/-- R76 to R81: an entry whose drops are metered. Exactly one N and one pair of remainders below 1024 and 100000 balance raw
times k; N is debited to the active bay's pending while the channel is SERVING, and else joins the unattributed volume,
which stops at 2^32 - 1. Nothing else of the metering state changes but the baseline. -/
def Obligations.MeteredDropsAreConserved : Prop :=
  ∀ (s : State) (e : DropEntry) (es : List DropEntry) (m : DropModel) (base : Totals), s.meterHand = e :: es →
    (s.meter e.chan).model = some m → (s.meter e.chan).base = some base →
    (e.totals.t0 - base.t0).toNat < 2 ^ 31 → (e.totals.t1 - base.t1).toNat < 2 ^ 31 →
    (e.totals.t2 - base.t2).toNat < 2 ^ 31 →
    ∃ (t : State) (n rt rv : Nat), exec .takeDropEntry s = .next t ∧ rt < 1024 ∧ rv < 100000 ∧
      (let raw := (e.totals.t0 - base.t0).toNat * m.v0.toNat + (e.totals.t1 - base.t1).toNat * m.v1.toNat +
         (e.totals.t2 - base.t2).toNat * m.v2.toNat
       let θ : Int := max 5 (min 70 (e.temp.toNat : Int))
       let k := (max 768 (min 1280 (1024 + m.slope * (θ - 25)))).toNat
       raw * k + 1024 * (s.meter e.chan).rv + (s.meter e.chan).rt = 1024 * (100000 * n + rv) + rt) ∧
      (∀ c, c ≠ e.chan → t.meter c = s.meter c) ∧ t.store = s.store ∧ t.challenge = s.challenge ∧
      (∀ sd, (s.chan e.chan).state = .serving → (s.chan e.chan).active = some sd →
        ((s.bay (sideBay e.chan sd)).state = .refused →
          (s.bay (sideBay e.chan sd)).refusal = some .wrongColour ∨
          (s.bay (sideBay e.chan sd)).refusal = some .duplicateSerial ∨
          ∃ k, (s.chan e.chan).config = some k ∧ refusalDue k (s.bay (sideBay e.chan sd)) ≠ none) →
        t.meter e.chan = { s.meter e.chan with base := some e.totals, rt := rt, rv := rv } ∧
        (0 < n → (t.bay (sideBay e.chan sd)).owing = fit48 ((s.bay (sideBay e.chan sd)).owing + n)) ∧
        (n = 0 → t.bays = s.bays) ∧
        (t.bay (sideBay e.chan sd)).committed = (s.bay (sideBay e.chan sd)).committed ∧
        (t.bay (sideBay e.chan sd)).doubt = (s.bay (sideBay e.chan sd)).doubt ∧
        (t.bay (sideBay e.chan sd)).inFlight = (s.bay (sideBay e.chan sd)).inFlight) ∧
      ((s.chan e.chan).state ≠ .serving →
        t.meter e.chan = { s.meter e.chan with
          base := some e.totals, rt := rt, rv := rv
          unattributed := if n = 0 then (s.meter e.chan).unattributed
            else min (2 ^ 32 - 1) ((s.meter e.chan).unattributed + n) } ∧
        t.bays = s.bays ∧ t.chans = s.chans ∧
        ((s.meter e.chan).unattributed = 0 → n ≠ 0 → s.notified t (.meter e.chan)))

/-! ## The host link's receive side -/

/-- R150, R151, R152: a frame whose CRC does not match, a frame with more than 240 payload bytes, and a frame that a
framing error or a gap abandons are counted in BAD_FRAMES, with no other effect; the framer hunts afterwards. A framing
error or a gap outside a frame counts nothing. -/
def Obligations.BadFramesAreCounted : Prop :=
  ∀ s : State, s.phase ≠ .inReset →
    (∀ c : Instr,
      (∃ f, c = .frameReceived f ∧
        (240 < f.payload.length ∨ f.crc ≠ crc16 (u8 f.payload.length :: f.kind :: f.tag :: f.payload))) ∨
      ((c = .linkFramingError ∨ c = .linkGapTimeout) ∧ ∃ bs at', s.link.framer = .assembling bs at') →
      ∃ t, exec c s = .next t ∧ t.link.framer = .hunting ∧
        t.link.badFrames = ⟨min 65535 (s.link.badFrames.value + 1),
          s.link.badFrames.half || s.link.badFrames.value == 32767⟩ ∧
        s.link.onlyReceived t.link ∧ t.link.replyFrames = s.link.replyFrames ∧
        t.link.droppedRefusals = s.link.droppedRefusals ∧ t.link.ignoredEntries = s.link.ignoredEntries ∧
        t = { s with now := t.now, link := t.link }) ∧
    (∀ c : Instr, c = .linkFramingError ∨ c = .linkGapTimeout → s.link.framer = .hunting → s.transmitterBusy →
      exec c s = .next s)

/-- R152, R153: a frame with a right CRC. A request whose payload length its kind admits joins an intake of fewer than 4;
with 4 it is answered FULL. Another length is answered BAD_LENGTH and another kind UNKNOWN_KIND. Such an answer needs a
free place of the reply buffer; with none it is dropped and counted in DROPPED_REFUSALS. -/
def Obligations.RequestJoinsTheIntakeOrIsRefused : Prop :=
  ∀ (s : State) (f : HostFrame), s.phase ≠ .inReset → f.payload.length ≤ 240 →
    f.crc = crc16 (u8 f.payload.length :: f.kind :: f.tag :: f.payload) →
    (∀ r : Req, f.kind = r.code → r.admits f.payload.length = true → s.link.intake.length < 4 →
      ∃ t, exec (.frameReceived f) s = .next t ∧ t.link.intake = s.link.intake ++ [⟨f.kind, f.tag, f.payload⟩] ∧
        t.link.replyFrames = s.link.replyFrames ∧ t.link.framer = .hunting ∧ t.link.waiting = s.link.waiting ∧
        t.link.badFrames = s.link.badFrames ∧ s.sameOutsideLink t) ∧
    (∀ x : Result,
      (x = .full ∧ ∃ r : Req, f.kind = r.code ∧ r.admits f.payload.length = true ∧ 4 ≤ s.link.intake.length) ∨
      (x = .badLength ∧ ∃ r : Req, f.kind = r.code ∧ r.admits f.payload.length = false) ∨
      (x = .unknownKind ∧ f.kind ≠ 0x20 ∧ ∀ r : Req, f.kind ≠ r.code) →
      ∃ t, exec (.frameReceived f) s = .next t ∧ t.link.intake = s.link.intake ∧ t.link.framer = .hunting ∧
        s.link.onlyReceived t.link ∧ s.sameOutsideLink t ∧ t.link.badFrames = s.link.badFrames ∧
        (s.link.placesTaken < 5 →
          t.link.replyFrames = s.link.replyFrames ++ [hostFrameBytes 0x80 f.tag [f.kind, x.code]] ∧
          t.link.droppedRefusals = s.link.droppedRefusals) ∧
        (5 ≤ s.link.placesTaken →
          t.link.replyFrames = s.link.replyFrames ∧
          t.link.droppedRefusals.value = min 65535 (s.link.droppedRefusals.value + 1)))

/-- R68, R69, R70: a drop report. Entries of channels above 11 are taken out and counted in IGNORED_ENTRIES, and of entries
that name one channel the last is kept. What is left joins a queue of fewer than 16 reports; with 16 it is merged into the
youngest, its entries replacing those of channels both name, each of which counts a merge. No entry takes effect yet. With
no report in hand and none queued it is the report in hand in the same event: the model's choice (log 6, DESIGN CHOICE).
A report left with no entry is discarded, and one that is not 1 to 12 whole entries is a bad frame. -/
def Obligations.DropReportJoinsTheQueue : Prop :=
  ∀ (s : State) (f : HostFrame), s.phase ≠ .inReset → f.kind = 0x20 → f.payload.length ≤ 240 →
    f.crc = crc16 (u8 f.payload.length :: f.kind :: f.tag :: f.payload) →
    (∀ (r : List DropEntry), r ≠ [] → readReport f.payload = some (r.map some) →
      (r.map (fun e => e.chan)).Nodup → s.meterQueue.length < 16 →
      ∃ t, exec (.frameReceived f) s = .next t ∧ t.meters = s.meters ∧
        t.meterHand ++ t.meterQueue.flatten = s.meterHand ++ s.meterQueue.flatten ++ r ∧
        (s.meterHand = [] → s.meterQueue = [] → t.meterHand = r ∧ t.meterQueue = []) ∧
        (s.meterHand ≠ [] → t.meterHand = s.meterHand ∧ t.meterQueue = s.meterQueue ++ [r]) ∧
        t.link.badFrames = s.link.badFrames ∧ t.link.replyFrames = s.link.replyFrames ∧
        t = { s with meterHand := t.meterHand, meterQueue := t.meterQueue, link := t.link }) ∧
    (∀ es, readReport f.payload = some es → s.meterHand = [] → s.meterQueue = [] →
      s.link.ignoredEntries.value ≤ 65535 →
      ∃ t, exec (.frameReceived f) s = .next t ∧ t.meterQueue = [] ∧
        (∀ c, t.meterHand.find? (fun e => e.chan == c) = (es.filterMap id).reverse.find? (fun e => e.chan == c)) ∧
        (t.meterHand.map (fun e => e.chan)).Nodup ∧ t.meterHand.Sublist (es.filterMap id) ∧
        t.link.ignoredEntries.value =
          min 65535 (s.link.ignoredEntries.value + es.countP (fun e => e.isNone)) ∧
        t.link.badFrames = s.link.badFrames ∧ t.link.replyFrames = s.link.replyFrames ∧
        t = { s with meterHand := t.meterHand, link := t.link }) ∧
    (∀ (r young : List DropEntry) (older : List (List DropEntry)), r ≠ [] →
      readReport f.payload = some (r.map some) → (r.map (fun e => e.chan)).Nodup →
      s.meterQueue = older ++ [young] → older.length = 15 →
      ∃ t merged, exec (.frameReceived f) s = .next t ∧ t.meterQueue = older ++ [merged] ∧
        (∀ c, merged.find? (fun e => e.chan == c) =
          (r.find? (fun e => e.chan == c)).or (young.find? (fun e => e.chan == c))) ∧
        (∀ c, t.meter c = { s.meter c with
          merges :=
            if (r.any (fun e => e.chan == c) && young.any (fun e => e.chan == c)) = true then (s.meter c).merges.after
            else (s.meter c).merges }) ∧
        s.link.onlyReceived t.link ∧ t.link.badFrames = s.link.badFrames ∧
        t.link.ignoredEntries = s.link.ignoredEntries ∧ t.link.replyFrames = s.link.replyFrames ∧
        t = { s with meterQueue := t.meterQueue, meters := t.meters, link := t.link }) ∧
    (f.payload.length % 14 ≠ 0 ∨ f.payload.length = 0 ∨ 168 < f.payload.length →
      ∃ t, exec (.frameReceived f) s = .next t ∧ t.meterHand = s.meterHand ∧ t.meterQueue = s.meterQueue ∧
        t.link.badFrames.value = min 65535 (s.link.badFrames.value + 1) ∧ s.sameOutsideLink t)

/-- R151: the bytes of a frame received one after another from a hunting framer have the effect of the frame arriving as a
whole. Hunting, only 0xA5 begins a frame; assembling, a length above 240 abandons it and counts it, and a byte that does
not complete the frame joins it, 0xA5 among them. -/
def Obligations.BytesSpellTheFrame : Prop :=
  ∀ (s : State) (x : Byte), s.phase ≠ .inReset → s.transmitterBusy →
    (∀ f : HostFrame, s.link.framer = .hunting → f.payload.length ≤ 240 →
      feedBytes (0xA5 :: sentBytes f) s = exec (.frameReceived f) s) ∧
    (s.link.framer = .hunting →
      exec (.receivedByte x) s =
        .next (if x = 0xA5 then { s with link := { s.link with framer := .assembling [] s.now } } else s)) ∧
    (∀ at', s.link.framer = .assembling [] at' →
      (x.toNat ≤ 240 →
        exec (.receivedByte x) s = .next { s with link := { s.link with framer := .assembling [x] s.now } }) ∧
      (240 < x.toNat →
        ∃ t, exec (.receivedByte x) s = .next t ∧ t.link.framer = .hunting ∧
          t.link.badFrames.value = min 65535 (s.link.badFrames.value + 1) ∧ s.sameOutsideLink t)) ∧
    (∀ len bs at', s.link.framer = .assembling (len :: bs) at' → len.toNat ≤ 240 → bs.length + 2 < len.toNat + 5 →
      exec (.receivedByte x) s =
        .next { s with link := { s.link with framer := .assembling (len :: bs ++ [x]) s.now } })

/-- R156, R158, R172: the last byte of a frame is sent. The oldest reply is sent next, else the oldest notice, with the next
sequence number and a backlog flag drained into its place (R158), else the transmitter is idle; the reply of a RESTART
resets the part with that cause (R168). That this reset ends in the same event, so that start-up begins in it with the
debouncers started and the straps sampled (R5, R150, R169), is the model's choice (log 10, DEDUCED). -/
def Obligations.TransmitterSendsTheNextFrame : Prop :=
  ∀ (s : State) (f : TxFrame), s.link.tx = some f →
    (∀ r rs, f.restart = false → s.link.replies = r :: rs →
      exec .linkFrameSent s = .next { s with link := { s.link with
        replies := rs, tx := some ⟨hostFrameBytes 0x80 r.tag r.payload, false, r.restart⟩ } }) ∧
    (∀ n ns, f.restart = false → s.link.replies = [] → s.link.notices = n :: ns →
      ∃ t, exec .linkFrameSent s = .next t ∧
        t.link.tx = some ⟨hostFrameBytes n.kindCode s.link.noticeSeq (s.noticePayload n), true, false⟩ ∧
        t.link.noticeSeq = s.link.noticeSeq + 1 ∧
        (s.link.backlog = [] → t.link.notices = ns ∧ t.link.backlog = []) ∧
        (∀ k ks, s.link.backlog = k :: ks →
          t.link.backlog = ks ∧ ∃ m : Notice, m.key = k.key ∧ t.link.notices = ns ++ [m]) ∧
        s.sameOutsideLink t ∧ t.link = { s.link with
          notices := t.link.notices, backlog := t.link.backlog, noticeSeq := t.link.noticeSeq, tx := t.link.tx }) ∧
    (f.restart = false → s.link.replies = [] → s.link.notices = [] →
      exec .linkFrameSent s = .next { s with link := { s.link with tx := none } }) ∧
    (f.restart = true → s.phase ≠ .inReset →
      ∃ t, exec .linkFrameSent s = .next t ∧ t.phase = .scanning ∧ t.cause = .restart ∧
        t.chans = State.reset.chans ∧ t.meters = State.reset.meters ∧ t.segL = State.reset.segL ∧
        t.segR = State.reset.segR ∧ t.link = { State.reset.link with rate := t.pins.straps } ∧
        t.pins = { s.pins with straps := t.pins.straps } ∧
        (∀ b, t.bay b = { Bay.reset with debounceAt := some (s.now + 50000) }) ∧ t.hist.table = [] ∧
        (s.hist.saving = none → t.store = s.store))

■ ■ ■ ■ ■

Repeat exactly the lines of the listing from its first line through the line that holds "(s.meter e.chan).model = some". Nothing else should appear.

/-- R76 to R81: an entry whose drops are metered. Exactly one N and one pair of remainders below 1024 and 100000 balance raw
times k; N is debited to the active bay's pending while the channel is SERVING, and else joins the unattributed volume,
which stops at 2^32 - 1. Nothing else of the metering state changes but the baseline. -/
def Obligations.MeteredDropsAreConserved : Prop :=
  ∀ (s : State) (e : DropEntry) (es : List DropEntry) (m : DropModel) (base : Totals), s.meterHand = e :: es →
    (s.meter e.chan).model = some m → (s.meter e.chan).base = some base →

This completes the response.